When your digestive system is functioning at its best, you can experience supported energy levels, immunity, toxin elimination, mental clarity, mood and more. That’s why it’s important to eat a balanced diet, drink plenty of water, lead an active lifestyle, and utilize herbal allies as part of your daily wellness routine.
Herbs for Digestion
Check out the top 11 herbs for digestion, featuring some favorites that you already have in your cabinet, like cinnamon, turmeric, ginger and peppermint. There are also lesser known, but tried and true formulas like psyllium, trikatu and triphala that are known to robustly support gastrointestinal health and regularity.
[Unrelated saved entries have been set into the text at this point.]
/-- R139: LOCATE with an argument other than 0 starts the locate blink. -/
theorem test_locate :
    ((after (.locate 0) (putWord 0x144 1 (ordered 0 .locate base))).slot 0).lines.indicator.pattern = .locateBlink := by
  decide +kernel

/-- R48, Table 9-6: the first listing entry: origin FABRIC 1, kind MEMORY READ 1, requester 0x0100. -/
theorem test_list_pending :
    (after (.listPending 0) (withTable [(0, fabric)] [] (ordered 0 .listPending (inState .online)))).readWord 0x240 =
      0x01000101 := by decide +kernel

/-- R172: a control reset clears RUN. -/
theorem test_control_reset : (after (.controlReset 4) base).regs.run = false := by decide +kernel

/-- R165: a consume index ahead of the produce index is ignored. -/
theorem test_consume_ahead : (after (.noticeConsumeWrite 1) base).regs.consume = 0 := by decide +kernel

/-- R170, Table 9-10: READY writes a budget total of 128 and a burst length of 8 at 0x024. -/
theorem test_ready_writes_common : (after .ready State.reset).readWord 0x24 = 0x08000080 := by decide +kernel

/-- R171, R123: with AUTOSTART a present slot is granted 16 units at READY. -/
theorem test_autostart_grants :
    (after .ready (after (.powerOnReset ⟨0x21, 0, 0, true⟩) base)).readWord 0x28 = 32 := by decide +kernel

end Sys2Proof.Tests
end

section
/-! SUPPORT. Duration codes (R1, Table 3): the values and bounds of the count N and of the step, and from them
the value and the range of a code's duration. -/

namespace Sys2Proof.Machine

/-- Table 3, column Step: each selector's step is 16 times the one before it. -/
theorem DurCode.step_eq_pow (d : DurCode) : d.step = 16 ^ (d.sel.toNat + 1) := by
  unfold DurCode.step
  split
  case isTrue h0 => rw [h0]; rfl
  case isFalse h0 =>
    split
    case isTrue h1 => rw [h1]; rfl
    case isFalse h1 =>
      split
      case isTrue h2 => rw [h2]; rfl
      case isFalse h2 =>
        have last : d.sel = 3 := by bv_omega
        rw [last]; rfl

/-- A selector has two bits, so the four rows of Table 3 bound every step. -/
theorem DurCode.step_bounds (d : DurCode) : 16 ≤ d.step ∧ d.step ≤ 65536 := by
  have row : d.sel.toNat + 1 ≤ 4 := d.sel.isLt
  rw [d.step_eq_pow]
  exact ⟨Nat.le_self_pow (by omega) 16, Nat.pow_le_pow_right (by decide) row⟩

/-- A count of 0 stands for 256, so no code has a duration of 0 (R1). -/
theorem DurCode.steps_bounds (d : DurCode) : 1 ≤ d.steps ∧ d.steps ≤ 256 := by
  unfold DurCode.steps
  split
  case isTrue => decide
  case isFalse zero =>
    have byte : d.count.toNat < 256 := d.count.isLt
    have positive : d.count.toNat ≠ 0 := fun h => zero (BitVec.eq_of_toNat_eq h)
    omega

/-- Table 3, columns Shortest and Longest: a duration lies between one step and 256 steps of its selector. -/
theorem DurCode.micros_range (d : DurCode) : d.step ≤ d.micros ∧ d.micros ≤ 256 * d.step :=
  ⟨Nat.le_mul_of_pos_left _ d.steps_bounds.1, Nat.mul_le_mul_right _ d.steps_bounds.2⟩

end Sys2Proof.Machine
end

section
/-! The obligation about duration codes. -/

namespace Sys2Proof.Machine

/-- Settles O6: the value is R1's product with Table 3's steps as powers of 16; the range is the selector's own
range between the table's shortest and longest step. -/
theorem durationCodeValues : Obligations.DurationCodeValues := by
  intro d
  obtain ⟨shortestStep, longestStep⟩ := d.step_bounds
  obtain ⟨oneStep, allSteps⟩ := d.micros_range
  have value : d.micros = d.steps * 16 ^ (d.sel.toNat + 1) := congrArg (d.steps * ·) d.step_eq_pow
  exact ⟨value, by omega, by omega⟩

end Sys2Proof.Machine
end
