-- ==== Sys2Proof/Machine/Dress.lean ====
section
/-! DEFINITION. Dressing, repair of defective pairs, rotation, re-rowing and the die (R23 to R28, R44, R47, R78 to
R87, R108, R109, R235, R237, R391). -/
namespace Sys2Proof.Machine

/-! ### Loading a core (R127, R128, R150, R218) -/

/-- The number of the score that the core table gives a logical core (R150, R217). -/
def scoreNumber (p : Plan) (cid : Nat) : Option Nat :=
  match p.coreTable.find? (fun e => decide (e.1 ≤ cid) && decide (cid ≤ e.2.1)) with
  | some e => some e.2.2
  | none => p.rest

/-- The first multiple of 64 at or above n. -/
def up64 (n : Nat) : Nat := ceilDiv n 64 * 64

/-- The load-time constants of a logical core (R127). -/
def loadConsts (s : State) (cid : Nat) : List Word :=
  [cid, coreCount s, 96, rlen s, s.tor.x, s.tor.y, s.tor.w, s.tor.h, s.plan.instId, s.plan.epoch].map (BitVec.ofNat 64)

/-- A core at its score's entry, with its code and initial data image in local SRAM (R150, R404); one that the core table
does not name stays halted. -/
def loadCore (s : State) (i : Nat) : State :=
  let cid := coreId s i
  let keep := core s i
  let fresh : Core := { Core.init with outlier := keep.outlier, laneTags := keep.laneTags, bell := keep.bell,
                                       eccCorrected := keep.eccCorrected, consts := loadConsts s cid,
                                       nextIssue := max s.cycle keep.nextIssue }
  match scoreNumber s.plan cid with
  | none => setCore s i fresh
  | some n =>
    match s.plan.scores.findIdx? (fun q => q.number == n) with
    | none => setCore s i fresh
    | some k =>
      match s.plan.scores[k]? with
      | none => setCore s i fresh
      | some img => setCore s i { fresh with
          run := .issuing, score := k, scoreLen := img.code.length,
          mem := Memory.writes (Memory.writes [] 0 img.code) (up64 img.code.length) img.data }

/-! ### Sources of a dress -/

/-- Device array index of logical array la of a site (R235). -/
def arrayIndex (s : State) (i la : Nat) : Nat := 8 * coreId s i + la

/-- The logical array that physical array n of a site serves. -/
def servedBy (x : Site) (n : Nat) : Option Nat := (List.range 8).find? (fun la => physOf x la == n)

/-- The rotating spare of a site that nothing occupies (R88). -/
def idleSpare (x : Site) : Option Nat :=
  (List.range 9).find? (fun n => (servedBy x n).isNone && (parray x n).state == .rotatingSpare &&
    (parray x n).spareReady.isNone)

/-- The bank the staged weights of a running swap lie in. -/
def stagingBank (s : State) : Nat := 1 - s.stk.shadowBank

/-- The logical array whose weights a dress loads. DESIGN CHOICE (log 38): a spare dressed as background work after a
re-rowing takes those of logical array 0, which the spec leaves open and nothing strikes. -/
def dressLogical (x : Site) (n : Nat) (r : DressReason) : Nat :=
  match r with
  | .rotation la => la
  | .takeOver la => la
  | _ => (servedBy x n).getD 0

/-- The bank a dress reads (R11, R27, R81, R85, R87, R367, R371, R486). -/
def dressBank (s : State) (idx : Nat) (r : DressReason) : Nat :=
  match r with
  | .swap _ => stagingBank s
  | .rollback _ => s.stk.shadowBank
  | .sweep => s.stk.shadowBank
  | .takeOver _ =>
    if s.swap.dressing = some (layerOfArray s idx) then (if s.swap.aborting then s.stk.shadowBank else stagingBank s)
    else bankOfArray s idx
  | _ => bankOfArray s idx

/-- Starts a dress: DRESS_INCOMPLETE is set before its first row (R83). -/
def beginDress (s : State) (i n : Nat) (r : DressReason) : State :=
  setPArray s i n { parray (site s i) n with state := .dressing, dressIncomplete := true, valid := false, dress := some r,
                                             spareReady := none, iters := 0, calStrikes := 0, restarts := 0 }

/-- Starts dressing the rotating spare for logical array la; without one nothing starts (R85, R389). -/
def startRotation (s : State) (i la : Nat) : State :=
  match idleSpare (site s i) with
  | none => s
  | some n => beginDress s i n (.rotation la)

/-- Ends what runs on a rotating spare without a commit (R27, R87). -/
def abandonSpare (a : PArray) : PArray :=
  match a.dress with
  | some (.rotation _) => { a with state := .rotatingSpare, dress := none, spareReady := none }
  | some (.takeOver _) => { a with state := .rotatingSpare, dress := none, spareReady := none }
  | _ => { a with spareReady := none }

/-- Abandons the rotations of a site: all of them, or those of one logical array whose spare is being dressed (R87). DEDUCED
(log 170): one that waits with weights of another epoch than the one the layer is about to take is abandoned too, since
R85 lets it commit only weights of the source that R11 permits. -/
def abandonRotations (x : Site) (la : Option (Nat × Nat)) : Site :=
  let hit (a : PArray) : Bool :=
    match la with
    | none => true
    | some (l, epoch) => (a.spareReady == some l && a.epoch != epoch) || a.dress == some (.rotation l)
  { x with arrays := x.arrays.map (fun p => (p.1, if hit p.2 then abandonSpare p.2 else p.2)) }

/-! ### What a dress loads (R235) -/

/-- The cells of an array from its record's 256 KiB of elements. -/
def cellsOf (m : Memory) (base : Nat) : Map (BitVec 4) :=
  (m.filter (fun p => decide (base ≤ p.1) && decide (p.1 < base + 0x40000))).flatMap (fun p =>
    let k := 2 * (p.1 - base)
    let lo := p.2.toNat % 16
    let hi := p.2.toNat / 16
    (if lo = 0 then [] else [(k, BitVec.ofNat 4 lo)]) ++ (if hi = 0 then [] else [(k + 1, BitVec.ofNat 4 hi)]))

/-- The 256 entries of a side set's correction list; only valid SOURCE 0 entries count. -/
def corrList (m : Memory) (side : Nat) : List (BitVec 32) :=
  (List.range 256).map (fun k =>
    let v := m.le (side + 0x400 + 4 * k) 4
    if bit v 31 && !bit v 30 then BitVec.ofNat 32 v else 0)

/-- Fills the outlier store of a logical array with its static list (R108, R235). -/
def loadOutliers (s : State) (i la side : Nat) : State :=
  let c := core s i
  let cnt := min 32 (s.stk.mem.le (side + 0x4841) 1)
  let tags := (List.range 32).foldl (fun m q =>
    if q < cnt then Map.set m (la * 32 + q) (BitVec.ofNat 16 (s.stk.mem.le (side + 0x4800 + 2 * q) 2))
    else Map.del m (la * 32 + q)) c.laneTags
  setCore s i { c with outlier := c.outlier.writes (la * 0x4000) (s.stk.mem.reads (side + 0x800) 0x4000),
                       laneTags := tags }

/-! ### Repair (R79, R80) -/

/-- State of a repair: the logical row or column that each spare row and spare column taken serves. A row or column that is taken
again leaves its earlier spare. -/
structure Repair where
  rows : List Nat
  cols : List Nat
  deriving DecidableEq, Repr

/-- The logical line behind a physical one: `n` lines are logical, spares follow; none for a line that is not in use. -/
def lineServed (n : Nat) (taken : List Nat) (k : Nat) : Option Nat :=
  if k < n then (if taken.contains k then none else some k)
  else
    match taken[k - n]? with
    | some l => if (taken.drop (k - n + 1)).contains l then none else some l
    | none => none

/-- A defective pair by its logical row and column, when it is in use (R79: also at crossings of spares and in spares of earlier
dresses). -/
def inUse (p : Repair) (d : Defect) : Option Defect :=
  match lineServed 1024 p.rows d.row, lineServed 524 p.cols d.col with
  | some r, some c => some { d with row := r, col := c }
  | _, _ => none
Cinnamon, that comforting spice that you know so well, is good for more than just snickerdoodle cookies. Cinnamon has actually been used for its gastrointestinal benefits since 2800 BC. Even the ancient Romans used cinnamon as medicine, specifically for digestive support. Ceylon cinnamon, or “true cinnamon” is native to southern India, and it’s been a longstanding favorite in Ayurveda for calming and maintaining digestive function. Ceylon cinnamon is considered higher quality and more suitable for consistent use than its supermarket counterpart (cassia cinnamon).
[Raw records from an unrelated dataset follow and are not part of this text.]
-- ==== Sys2Proof/Machine/Power.lean ====
section
/-! DEFINITION. The governor, snapshots, thermal shutdown and REARM (R460 to R465, R470 to R475, R478), and what stops when
an instance halts on a device (R403). -/
namespace Sys2Proof.Machine

/-! ### Stopping cores (R403 steps 1 and 2) -/

/-- A core stopped with its leats unbound and empty, its bell port cleared and its semaphores 0. A core that faulted keeps
its fault (R404). -/
def stopCore (c : Core) : Core :=
  { c with run := if c.run = .faulted then .faulted else .halted, pend := [], flights := [], stalled := none,
           leats := [], bell := ⟨[], [], [], [], []⟩, step := StepState.idle, loops := [], calls := [], probing := false }

/-- Stops every core; travelling flits are gone with the bell ports they were for. -/
def stopCores (s : State) : State :=
  { mapSites s (fun _ x => { x with core := stopCore x.core }) with net := [], heldBack := [], bars := [] }

/-! ### The governor -/

/-- P: GOV_LIMIT.LIMIT_W, or the floor budget while a parity error stands on its group (R460, R503). -/
def govLimit (s : State) : Nat := bits (act s 0x20000) 10 0

/-- THROTTLE_PCT; values outside 10 to 100 act as 70 (R478). -/
def throttlePct (s : State) : Nat :=
  let p := bits (act s 0x20010) 14 8
  if p < 10 ∨ 100 < p then 70 else p

/-- DIG_PCT; values above 100 act as 100. -/
def digPct (s : State) : Nat := min 100 (bits (act s 0x20010) 6 0)

/-- The cap L (R460). -/
def govCap (s : State) : Nat := if s.pow.throttled then govLimit s * throttlePct s / 100 else govLimit s

/-- GOV_BUDGET.CAP (R478). -/
def capSource (s : State) : Nat :=
  if s.pow.shutdown then 3 else if s.pow.throttled then 1 else if unsafeGroup s 0x20000 then 2 else 0

/-- The target of C: L - B, at least 100 W (R462). -/
def govTarget (s : State) : Int := max 100 ((govCap s : Int) - s.pow.base)

/-- C moves toward its target by at most 40 W; a shutdown holds it at 0 (R462, R471). -/
def slewC (s : State) : Int :=
  if s.pow.shutdown then 0 else s.pow.c + clampI (-40) 40 (govTarget s - s.pow.c)

/-- Whether an array is calibrated at once, without quiet beats: at the end of a dress, and a rotating spare that CALIBRATE names (R391,
R394). -/
def calibratesNow (a : PArray) : Bool := (a.dress.isSome && !a.dressIncomplete) || (a.named && a.state == .rotatingSpare)

/-- Whether a dress, rotation, calibration or reference run waits for power (R463). -/
def dressWork (s : State) : Bool :=
  s.examine.run.isSome || s.sites.any (fun p => p.2.arrays.any (fun q => q.2.dressIncomplete || q.2.due || calibratesNow q.2))

/-- The dressing grant D (R463). Grants are whole W, rounded down (DESIGN CHOICE, log 43). -/
def dressGrant (s : State) (c : Nat) : Nat :=
  if dressWork s then min (min 1000 (bits (act s 0x2000C) 10 0)) (c / 2) else 0

/-- A live core's credits after the edge (R464). -/
def refill (strike digital : Nat) (c : Core) : Core :=
  if live c then
    { c with strikeCredit := min (c.strikeCredit + strike) (2 * strike),
             digitalCredit := min (c.digitalCredit + digital) (2 * digital) }
  else { c with strikeCredit := 0, digitalCredit := 0 }

/-- Energy of one row iteration of a dress, in tenths of a pJ (R84). -/
def rowIteration : Nat := 400000

/-- Grants the arrays that are being dressed one row iteration each for a beat, and those that are calibrated at once the strikes of a
beat, in the order of their sites and numbers, while the dressing grant lasts; the others wait (R84, R391, R464). DESIGN CHOICE (log 171): one row iteration of an array in a beat, since the
manual gives about 8 iterations in 8 us. -/
def dressBeat (s : State) : State :=
  if s.pow.shutdown then s
  else s.sites.foldl (fun t p => p.2.arrays.foldl (fun u q =>
    let a := parray (site u p.1) q.1
    if calibratesNow a then quietArray p.1 u q.1
    else if a.dress.isNone || !a.dressIncomplete || decide (u.pow.dressLeft < rowIteration) then u
    else setPArray { u with pow := { u.pow with dressLeft := u.pow.dressLeft - rowIteration,
                                                roundEnergy := u.pow.roundEnergy + rowIteration } } p.1 q.1
           { a with iters := a.iters + 1 }) t) s

/-- The governor at a beat edge (R460 to R464). -/
def governorBeat (s : State) : State :=
  let p := s.pow
  let l := govCap s
  let overNow := decide ((l : Int) - p.base < 100) && !p.shutdown
  let s1 := if overNow && !p.overSent then eventHosts s 0x0085 [p.base.toNat, l] else s
  let c := slewC s
  let d := dressGrant s c.toNat
  let dig := (c.toNat - d) * digPct s / 100
  let arr := c.toNat - d - dig
  let n := (s.sites.filter (fun q => live q.2.core)).length
  let t := s.beat.period
  let strike := if n = 0 then 0 else arr * t * 10 / (26 * n)
  let digital := if n = 0 then 0 else dig * t * 1000 / n * 10
  mapSites { s1 with pow := { s1.pow with
      cap := l, capSrc := capSource s, c := c, target := govTarget s, dressW := d, digitalW := dig, arrayW := arr,
      overSent := if 100 < govTarget s then false else p.overSent || overNow, dressLeft := d * t * 10000 } }
    (fun _ x => { x with core := refill strike digital x.core })

/-- The snapshot of R475. -/
def snapshotBeat (s : State) : State :=
  let k := bits (act s 0x20018) 4 0
  if 10 ≤ k ∧ k ≤ 30 ∧ s.beat.now % 2 ^ k = 0 then
    { s with pow := { s.pow with snapPower := s.pow.pMeas, snapT := s.pow.dieT, snapBeat := s.beat.now } }
  else s

/-- The base estimate at the end of a round (R461): B + (P_meas - P_pred) / 2, limited to 0 to 1,000 W; left unchanged when
a rail channel carried REF_UNSETTLED or RANGE. It is held in whole W, rounded down (DESIGN CHOICE, log 43). -/
def baseRound (s : State) : State :=
  let p := s.pow
  if p.roundBad then { s with pow := { p with roundEnergy := 0, roundBad := false } }
  else
    let pm := sumN ((List.range 16).map (fun r => Map.get 0 p.volts r * Map.get 0 p.amps r))
    let d := 2560000000 * p.slotUs
    let num : Int := (pm * 10000 * p.slotUs : Nat) - p.roundEnergy - p.base * d
    { s with pow := { p with base := clampI 0 1000 (p.base + num.fdiv (2 * d)), pMeas := pm / 256000,
                             roundEnergy := 0 } }

/-! ### Thermal limits -/

/-- WARN_C, THROTTLE_C, SHUTDOWN_C and HYST_C act in 1/64 degree (R470, R503). -/
def thmLimit (s : State) (off : Nat) : Int := ((bits (act s off) 6 0 * 64 : Nat) : Int)

/-- Drives THERMTRIP_N. -/
def setThermtrip (s : State) (low : Bool) : State :=
  emit { s with glob := { s.glob with thermtripLow := low } } (.pin "THERMTRIP_N" (!low))

/-- An engine switched off (R442 state 0). -/
def engineOff (l : Link) : Link := { dropLink l 0 with eqRunning := false, atStep6 := false }

/-- Entering shutdown (R471): cores, dressing, rotation and calibration stop; an interrupted dress keeps DRESS_INCOMPLETE and
goes on after REARM. -/
def enterShutdown (s : State) (hw : Bool) (row : Nat) : State :=
  let s1 := stopCores (setThermtrip s true)
  let s2 := mapSites s1 (fun _ x => { x with arrays := x.arrays.map (fun (q : Nat × PArray) =>
    (q.1, { q.2 with calStrikes := 0 })) })
  let s3 := { s2 with pow := { s2.pow with shutdown := true, tripHw := hw, c := 0, dressW := 0, arrayW := 0, digitalW := 0,
                                           dressLeft := 0 },
                      links := s2.links.map (fun p => (p.1, if p.1 < 6 then engineOff p.2 else p.2)),
                      stk := { s2.stk with selfRefresh := true } }
  eventHosts s3 0x0084 [argI s3.pow.dieT, row, b2n hw]

/-- A 125-degree comparator trips (R473, R477). -/
def comparatorTrip (s : State) (row : Nat) : State :=
  let s1 := { s with pow := { s.pow with trips := insertN s.pow.trips row } }
  if s1.pow.shutdown then { s1 with pow := { s1.pow with tripHw := true } }
  else enterShutdown s1 true (s1.pow.trips.headD row)

/-- REARM (R472): the engines retrain, and C rises from 0. -/
def rearm (s : State) : State :=
  let p := s.pow
  if p.shutdown && !p.tripHw && decide (p.dieT ≤ thmLimit s 0x20048 - thmLimit s 0x2004C) then
    let s1 := setThermtrip s false
    (List.range 6).foldl beginTraining
      { s1 with pow := { s1.pow with shutdown := false }, stk := { s1.stk with selfRefresh := false } }
  else s

/-- A threshold write (R474, R478): out of range or inconsistent, it is ignored. -/
def thmWrite (s : State) (off v : Nat) : State :=
  let n := v % 128
  let get (o : Nat) : Nat := if o = off then n else cfg s o % 128
  let inRange := if off = 0x20048 then decide (90 ≤ n) && decide (n ≤ 115)
    else if off = 0x2004C then decide (1 ≤ n) && decide (n ≤ 15) else decide (40 ≤ n) && decide (n ≤ 115)
  if inRange && decide (get 0x20040 ≤ get 0x20044) && decide (get 0x20044 ≤ get 0x20048) then cfgWrite s off n else s

/-- Whether an offset is a thermal threshold. -/
def isThm (off : Nat) : Bool := [0x20040, 0x20044, 0x20048, 0x2004C].contains off

/-- A threshold write at the order point; THM_SHUTDOWN is key-guarded and consumes the guard in any case (R474). -/
def thmOrder (s : State) (off v : Nat) : State :=
  if !isThm off then s
  else if off = 0x20048 then guarded s (fun t => thmWrite t off v) (fun t => t) else thmWrite s off v

/-- REFBUF_ENABLE (R468): HK_REFBUF_CTL.EN. -/
def refbufWrite (s : State) (v : Nat) : State :=
  let on := bit v 0
  let s1 := cfgWrite s 0x30000 (v % 2)
  { s1 with pow := { s1.pow with settled := on && s1.pow.settled, refSince := on } }

/-- 2 ms after EN became 1 the precision channels are settled (R468). -/
def refbufSettled (s : State) : State :=
  if s.pow.refSince then { s with pow := { s.pow with settled := true } } else s

/-- HK_QUEUE_HEAD (R469, R477, R478): OVF_CLR, then HEAD, which is ignored past TAIL. -/
def hkHeadWrite (s : State) (v : Nat) : State :=
  let p := s.pow
  let h := v % 2048
  let p1 := if bit v 31 then { p with overflow := 0 } else p
  if (h + 2048 - p.hkHead) % 2048 ≤ (p.hkTail + 2048 - p.hkHead) % 2048 then
    { s with pow := { p1 with hkHead := h,
                              ovfSent := if (p.hkTail + 2048 - h) % 2048 < 1024 then false else p.ovfSent } }
  else { s with pow := p1 }

/-! ### Meanings -/

/-- COMPARATOR_TRIP (R473). -/
def execComparatorTrip (row : Nat) (s : State) : Host.Outcome State Fault Refusal := onDevice s (comparatorTrip s row)
/-- THM_THRESHOLD_WRITE (R474). -/
def execThmThresholdWrite (port off : Nat) (v : Reg) (s : State) : Host.Outcome State Fault Refusal :=
  onDevice s (ordered s port off (fun t => thmOrder t off v.toNat))
/-- REFBUF_ENABLE (R468). -/
def execRefbufEnable (port : Nat) (v : Reg) (s : State) : Host.Outcome State Fault Refusal :=
  onDevice s (ordered s port 0x30000 (fun t => refbufWrite t v.toNat))
/-- REFBUF_SETTLED (R468). -/
def execRefbufSettled (s : State) : Host.Outcome State Fault Refusal := onDevice s (refbufSettled s)
/-- HK_HEAD_WRITE (R469). -/
def execHkHeadWrite (port : Nat) (v : Reg) (s : State) : Host.Outcome State Fault Refusal :=
  onDevice s (ordered s port 0x30008 (fun t => hkHeadWrite t v.toNat))
/-- HK_OVERFLOW_CLEAR (R478). -/
def execHkOverflowClear (port : Nat) (s : State) : Host.Outcome State Fault Refusal :=
  onDevice s (ordered s port 0x30008 (fun t => { t with pow := { t.pow with overflow := 0 } }))

end Sys2Proof.Machine
end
How to use: Add ceylon cinnamon to your tea, smoothies, lattes or oatmeal for a medicinal touch. Or you can find supplements available online and in your local health food store.
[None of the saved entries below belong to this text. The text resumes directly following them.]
/-- Writes non-final entries of 8 tokens while at least `lim` wait. -/
def flushToks (s : State) (sid lim : Nat) (c : Cmd) : (n : Nat) → State × Cmd
  | 0 => (s, c)
  | n + 1 =>
    if c.toks.length < lim then (s, c)
    else
      let x := ses s sid
      flushToks (enqueue s x.cq (sesEntry s sid x c (c.toks.take 8) c.firstPos 0 0 true)) sid lim
        { c with toks := c.toks.drop 8, firstPos := c.firstPos + 8 } n

/-! ### Adapter references (R375) -/

/-- Changes the reference count of one adapter version; a retiring version without references is freed. -/
def adapterRef (s : State) (id ver : Nat) (up : Bool) : State :=
  if id = 0 ∨ ver = 0 then s
  else
    let l := s.adapters.map (fun a =>
      if a.id = id ∧ a.version = ver then { a with refs := if up then a.refs + 1 else a.refs - 1 } else a)
    { s with adapters := l.filter (fun a => a.current || decide (0 < a.refs)) }

/-- The current version of an adapter ID; 0 when it has none. -/
def adapterNow (s : State) (id : Nat) : Nat :=
  ((s.adapters.find? (fun a => a.id == id && a.current)).map (fun a => a.version)).getD 0

/-- The adapter ID that a new command of the session takes: that of the last BIND_ADAPTER read, or the bound one (O4). -/
def adapterOf (x : Session) : Nat :=
  match (x.cmds.filter (fun c => c.op == 0x0F && c.status == 0)).getLast? with
  | some c => eF c.entry 8 2
  | none => x.adapter

/-! ### Masks (R310, R311) -/

/-- Groups an installed mask takes from the pool. -/
def maskGroups (s : State) (bytes : Nat) : Nat := if groupBytes s.plan = 0 then 0 else ceilDiv bytes (groupBytes s.plan)

/-- Drops the masks a predicate names, giving back their memory. -/
def dropMasks (s : State) (sid : Nat) (p : TokenMask → Bool) : State :=
  let x := ses s sid
  let gone := x.masks.filter p
  let n := sumN (gone.map (fun m => match m.installed with
    | some b => maskGroups s b.length
    | none => 0))
  let s1 := setSes s sid { x with masks := x.masks.filter (fun m => !p m) }
  judgeLow { s1 with stk := { s1.stk with maskUnits := s1.stk.maskUnits - n } }

/-- Masks whose span the session's length has passed are released. -/
def passMasks (s : State) (sid : Nat) : State :=
  let n := (ses s sid).len
  dropMasks s sid (fun m => m.installed.isSome && decide (m.first + m.span ≤ n))

/-- The mask that governs a position: the one with the latest order number, the later read among equals. -/
def governing (l : List TokenMask) (pos : Nat) : Option TokenMask :=
  (l.filter (fun m => decide (m.first ≤ pos) && decide (pos < m.first + m.span))).foldl (fun o m =>
    match o with
    | none => some m
    | some b => if b.order ≤ m.order then some m else o) none

/-- Whether a drawn position waits for a mask that is not installed. -/
def awaitsMask (x : Session) (pos d : Nat) : Bool :=
  (List.range (d + 1)).any (fun j => match governing x.masks (pos + j) with
    | some m => m.installed.isNone
    | none => false)

/-- Replaces the oldest command of a session. -/
def setHead (s : State) (sid : Nat) (f : Cmd → Cmd) : State :=
  let x := ses s sid
  match x.cmds with
  | [] => s
  | c :: t => setSes s sid { x with cmds := f c :: t }

/-- Changes a session's share of a step. -/
def mapShare (s : State) (id sid : Nat) (f : StepShare → StepShare) : State :=
  let g (m : ModelStep) : ModelStep :=
    if m.id = id then { m with shares := m.shares.map (fun h => if h.session = sid then f h else h) } else m
  { s with steps := s.steps.map g, slots := s.slots.map g }

/-- Withdraws a session from a generation step for a late mask (R311). -/
def withdrawLate (s : State) (id sid : Nat) : State :=
  let s1 := mapShare s id sid (fun h => { h with withdrawn := true })
  let x := ses s1 sid
  let s2 := setHead (setSes s1 sid { x with genInFlight := false, skipBar := true }) sid (fun c => { c with maskLate := true })
  { s2 with maskLateCount := satAdd 0xFFFFFFFF s2.maskLateCount 1 }

/-- Withdraws every share of a session in flight: nothing commits for it. -/
def withdrawAll (s : State) (sid : Nat) : State :=
  let g (m : ModelStep) : ModelStep :=
    { m with shares := m.shares.map (fun h => if h.session = sid then { h with withdrawn := true } else h) }
  let x := ses s sid
  setSes { s with steps := s.steps.map g, slots := s.slots.map g } sid
    { x with genInFlight := false, chunksInFlight := 0, commits := [] }

/-! ### Images (R293) -/

/-- The decode owners in ascending order of first layer: (first layer, layers, x, y). Without a layer map this device owns
every layer. -/
def imageOwners (s : State) : List (Nat × Nat × Nat × Nat) :=
  let p := s.plan
  if p.layers.isEmpty then [(0, p.kvLayers, s.tor.x, s.tor.y)]
  else
    let at_ (k : Nat) : Nat × Nat := ((p.layers[k]?).map (fun e => (e.decX, e.decY))).getD (0, 0)
    (List.range p.layers.length).filterMap (fun k =>
      let me := at_ k
      if (List.range k).any (fun j => at_ j == me) then none
      else some (k, ((List.range p.layers.length).filter (fun j => at_ j == me)).length, me.1, me.2))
When it comes to herbs for digestion, psyllium is definitely among the best. Psyllium fiber is excellent for simply and conveniently increasing daily fiber consumption. Fiber is known to support gastrointestinal health, healthy elimination and regularity. This plant, from the plantain family, has been used for thousands of years in Traditional Indian and Chinese Medicine. In Ayurveda, psyllium is used to cleanse and detox the large intestines. According to the U.S. Library of National Medicine, psyllium may help the intestines absorb liquid for supported elimination of waste.
How to use: Psyllium can be found in supplement and powder form, the latter of which can easily be added to smoothies, juice, oatmeal, or baked into pancakes and other baked goods.
Trikatu is a classic blend of not one but three medicinal spices that are known to help support digestion and gastric function. Trikatu is ginger, long pepper and black pepper, and is used in Ayurveda to stimulate agni, or digestive fire. Ginger is celebrated for its protective effect on the gastrointestinal system; black pepper is found to support nutrient absorption and digestive function; and long pepper has a balancing and detoxifying effect. Together, they help the body break down food in the stomach and intestines. Trikatu actually translates to “three pungents,” which refers to its intense flavor that moves and awakens the body.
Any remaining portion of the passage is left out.